Some aspects of the failure of communication between the foundation and the charity assessment service are baffling. For example, the watchdog group said it could not obtain an audited financial statement from the foundation, even though the charity is required to file such a report with regulators in several states. “I can’t imagine why that isn’t available,” a Philadelphia attorney who writes a newsletter for nonprofit groups, Donald Kramer, said.
Mr. Kramer called the standards established by the Wise Giving Alliance “one-size-fits-all rules” that might not be suitable for every group. “It’s not an illegitimate approach. It’s not the only approach,” he said.
The attorney added that the standards themselves don’t guarantee that a charity will be well run. “It’s wonderful to have a policy to review your chief executive,” he said. “The question is: Do you do it?”
Mr. Weiner said the charity review service, which maintains a Web site at www.give.org, has examined about 500 charities that fund-raise nationally. None of the foundations that support other presidential libraries has been reviewed, but some organizations with presidential ties have been.

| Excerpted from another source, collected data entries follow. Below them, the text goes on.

-- ==== Sys2Proof/Machine/Queues.lean ====
section
/-! DEFINITION. Queues, started packets, aborts and completion (R391 to R399, R408). -/

namespace Sys2Proof.Machine

/-! ## Rings (R392, R393) -/

/-- Virtual address of slot i of the ring. -/
def Queue.slotVa (x : Queue) (i : W32) : Nat := (x.base.toNat + 64 * (i.toNat % 2 ^ x.log2)) % 2 ^ 64

/-- LOG2SIZE leaves the queue usable. -/
def Queue.sized (x : Queue) : Bool := 4 ≤ x.log2 && x.log2 ≤ 16

/-- Slots below WPTR that have not started. -/
def Queue.avail (x : Queue) : Nat := (x.wptr - x.rptr).toNat

/-- WPTR runs further ahead than the ring holds. -/
def Queue.overfull (x : Queue) : Bool := decide (2 ^ x.log2 < x.avail)

/-- The world that a queue works for. -/
def State.queueWorld (s : State) (q : Nat) : Nat := (s.queue q).qmap.getD 0

/-! ## Packets (R395, R396) -/

/-- Word n of a packet. -/
def Packet.word (p : Packet) (n : Nat) : W64 := p.words.getD n 0

/-- TYPE. -/
def Packet.type (p : Packet) : Nat := fld (p.word 0) 7 0

/-- CSIG; the descriptor's SIGNAL serves in its place in a `qlaunch` (R404). -/
def Packet.csig (p : Packet) : W64 := if p.type = 2 then p.word 12 else p.word 7

/-- The slots of a packet. -/
def slotsOf (type : Nat) : Nat := if type = 2 then 2 else 1

/-- ALIST of a `qbarrier` (R408). -/
def Packet.alist (p : Packet) : Nat := fld (p.word 0) 63 16 * 256

/-- Signals that a `qbarrier` lists, in slot order (R408). -/
def Packet.sigs (p : Packet) : List Nat := ((p.words.drop 1).take 6).filterMap fun x => if x = 0 then none else some x.toNat

/-- A field or type check of R396: codes, zero fields and alignments. Words to which a type gives no field are zero
(DEDUCED, log 37). -/
def Packet.formed (p : Packet) : Bool :=
  let w := p.word
  let zeros (ns : List Nat) : Bool := ns.all fun n => w n == 0
  let mult (n k : Nat) : Bool := (w n).toNat % k == 0
  (p.type == 2 || (fld (w 0) 15 9 == 0 && mult 7 8)) &&
  (match p.type with
   | 1 => fld (w 0) 63 16 == 0 && zeros [1, 2, 3, 4, 5, 6]
   | 2 => fld (w 0) 11 9 == 0
   | 3 => fld (w 0) 63 16 == 0 && mult 1 2 && mult 2 128 && zeros [4, 5, 6]
   | 4 => fld (w 0) 19 16 ≤ 5 && fld (w 0) 23 20 == 0 && fld (w 0) 31 24 ≤ 32 && fld (w 0) 39 32 ≤ 32 &&
      fld (w 0) 63 40 == 0 && mult 1 8 && zeros [4, 5, 6]
   | 5 => [1, 2, 3, 4, 5, 6].all fun n => mult n 8
   | 6 => fld (w 0) 19 16 ≤ 1 && fld (w 0) 63 20 == 0 && mult 1 8 && zeros [3, 4, 5, 6]
   | 7 => fld (w 0) 20 16 ≤ 23 && fld (w 0) 63 21 == 0 && mult 1 8 && mult 2 8 && zeros [3, 4, 5, 6]
   | 8 => fld (w 0) 63 26 == 0
   | 9 => fld (w 0) 63 49 == 0 && mult 1 16 && zeros [2, 3, 4, 5, 6]
   | 10 => fld (w 0) 63 24 == 0 && mult 5 8 && w 6 == 0
   | _ => false)

/-- The hart is at work on the packet and starts no other: a `qbarrier` and a `qmark` wait without it (DEDUCED from R397
and R411, log 37). -/
def Packet.holdsHart (p : Packet) : Bool :=
  p.presented || p.hart.isSome || p.again || p.aborting.isSome || (!p.acted && p.type != 5 && p.type != 9)

/-- A further packet may start (R397). -/
def Queue.mayStart (x : Queue) : Bool :=
  x.qmap.isSome && x.state == 0 && x.sized && x.avail != 0 && decide (x.started.length < 16) &&
  !x.started.any (fun p => p.barrier || p.holdsHart)

/-- The started packets of a slot: more than one after RPTR was set back. -/
def State.packetsAt (s : State) (q slot : Nat) : List Packet := (s.queue q).started.filter fun p => p.slot == slot

/-- Let each packet of a slot act, while its queue is mapped: the hart of another takes no cycle (R391). -/
def State.eachPacket (s : State) (q slot : Nat) (f : State → Packet → State) : State :=
  if (s.queue q).qmap.isNone then s else (s.packetsAt q slot).foldl f s

/-- A packet is over: nothing of it is left in its queue. -/
def State.dropPacket (s : State) (q id : Nat) : State :=
  (s.modQueue q fun x => { x with started := x.started.filter fun p => p.id != id }).dropQuestions (packetKey q id)

/-! ## Aborts (R393, R399) -/

/-- The queue aborts, unless it is aborted already. -/
def State.queueAborts (s : State) (q w cause : Nat) (slot : W32) : State :=
  if (s.queue q).state = 2 then s
  else (s.modQueue q fun x => { x with state := 2, cause := cause, slot := slot }).irq w 2

/-- Fail a signal for a packet; the failed step's cause is given back. -/
def State.failSignal (s : State) (q : Nat) (p : Packet) (va : Nat) (errand : Errand) : State × Option Nat :=
  match s.signal p.world (actOp q p.id) va .swap ones64 errand with
  | .ok s => (s, none)
  | .error c => (s, some c)

/-- A write of the packet to the host or a peer is not acknowledged yet. -/
def State.ownPending (s : State) (q : Nat) (p : Packet) : Bool := s.ext.any fun x => x.opId == actOp q p.id

/-- The front end's record of an abort: no core, ACCESS 0 (R399). -/
def State.packetRecord (s : State) (w cause : Nat) (va : W64) : State := s.postOwn w cause 0 va none

/-- Fail the completion signal of an aborting packet, where it may be written and has not been (R399 step 1). -/
def State.failCsig (s : State) (q : Nat) (p : Packet) (a : Abort) : State :=
  let g := p.csig
  let s := if a.fails ∧ !a.signalled ∧ g ≠ 0 ∧ g.toNat % 8 = 0 then (s.failSignal q p g.toNat .plain).1 else s
  s.modPacket q p.id fun x => { x with aborting := some { a with signalled := true } }

/-- Fail every address of the abort list of a `qbarrier`: whether that is done (R399 step 1). -/
def State.failList (s : State) (q : Nat) (p : Packet) : State × Bool :=
  if p.type ≠ 5 ∨ p.alist = 0 then (s, true)
  else match s.feRead (packetKey q p.id) p.world p.alist 64 false with
    | (s, none) => (s, false)
    | (s, some (.error (_, c))) => (s.packetRecord p.world c (w64 p.alist), true)
    | (s, some (.ok bs)) =>
      ((toWords 8 bs).foldl (fun s a =>
        if a = 0 then s
        else match s.failSignal q p a.toNat (.listed q) with
          | (s, none) => s
          | (s, some c) => s.packetRecord p.world c a) s, true)

/-- The queue of an aborted packet aborts, and a record is posted where the front end owes one (R399 step 2). -/
def State.abortOver (s : State) (q : Nat) (p : Packet) (a : Abort) : State :=
  let s := s.queueAborts q p.world a.cause (w32 p.slot)
  (match a.record with | some va => s.packetRecord p.world a.cause va | none => s).dropPacket q p.id

/-- A turn at an aborting packet (R399): its failing stores follow its own writes, and its queue aborts when they are
performed. -/
def State.abortTurn (s : State) (q : Nat) (p : Packet) (a : Abort) : State :=
  if s.ownPending q p then s
  else if a.listed then s.abortOver q p a
  else match (s.failCsig q p a).failList q p with
    | (s, false) => s
    | (s, true) =>
      if s.ownPending q p then
        s.modPacket q p.id fun x => { x with aborting := some { a with signalled := true, listed := true } }
      else s.abortOver q p a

A charity associated with President Carter, the Carter Center, did not meet five of 16 applicable standards, according to the bureau. A substance abuse treatment center founded by the wife of President Ford, the Betty Ford Center, missed four of 19 standards, the bureau found.
Mr. Weiner said the scrutiny given to Mr. Clinton’s foundation is not the result of political bias. “We’re a nonpartisan organization. We have absolutely no interest one way or the other,” he said.
Among the charities found to be in full compliance with the bureau’s standards were the American Cancer Society, Catholic Charities, Habitat for Humanity, the Jewish National Fund, Mothers Against Drunk Driving, and Oxfam America. Some charities, including Islamic Relief and the National Organization for Women Foundation, are reported to have refused to respond to all of the bureau’s inquiries.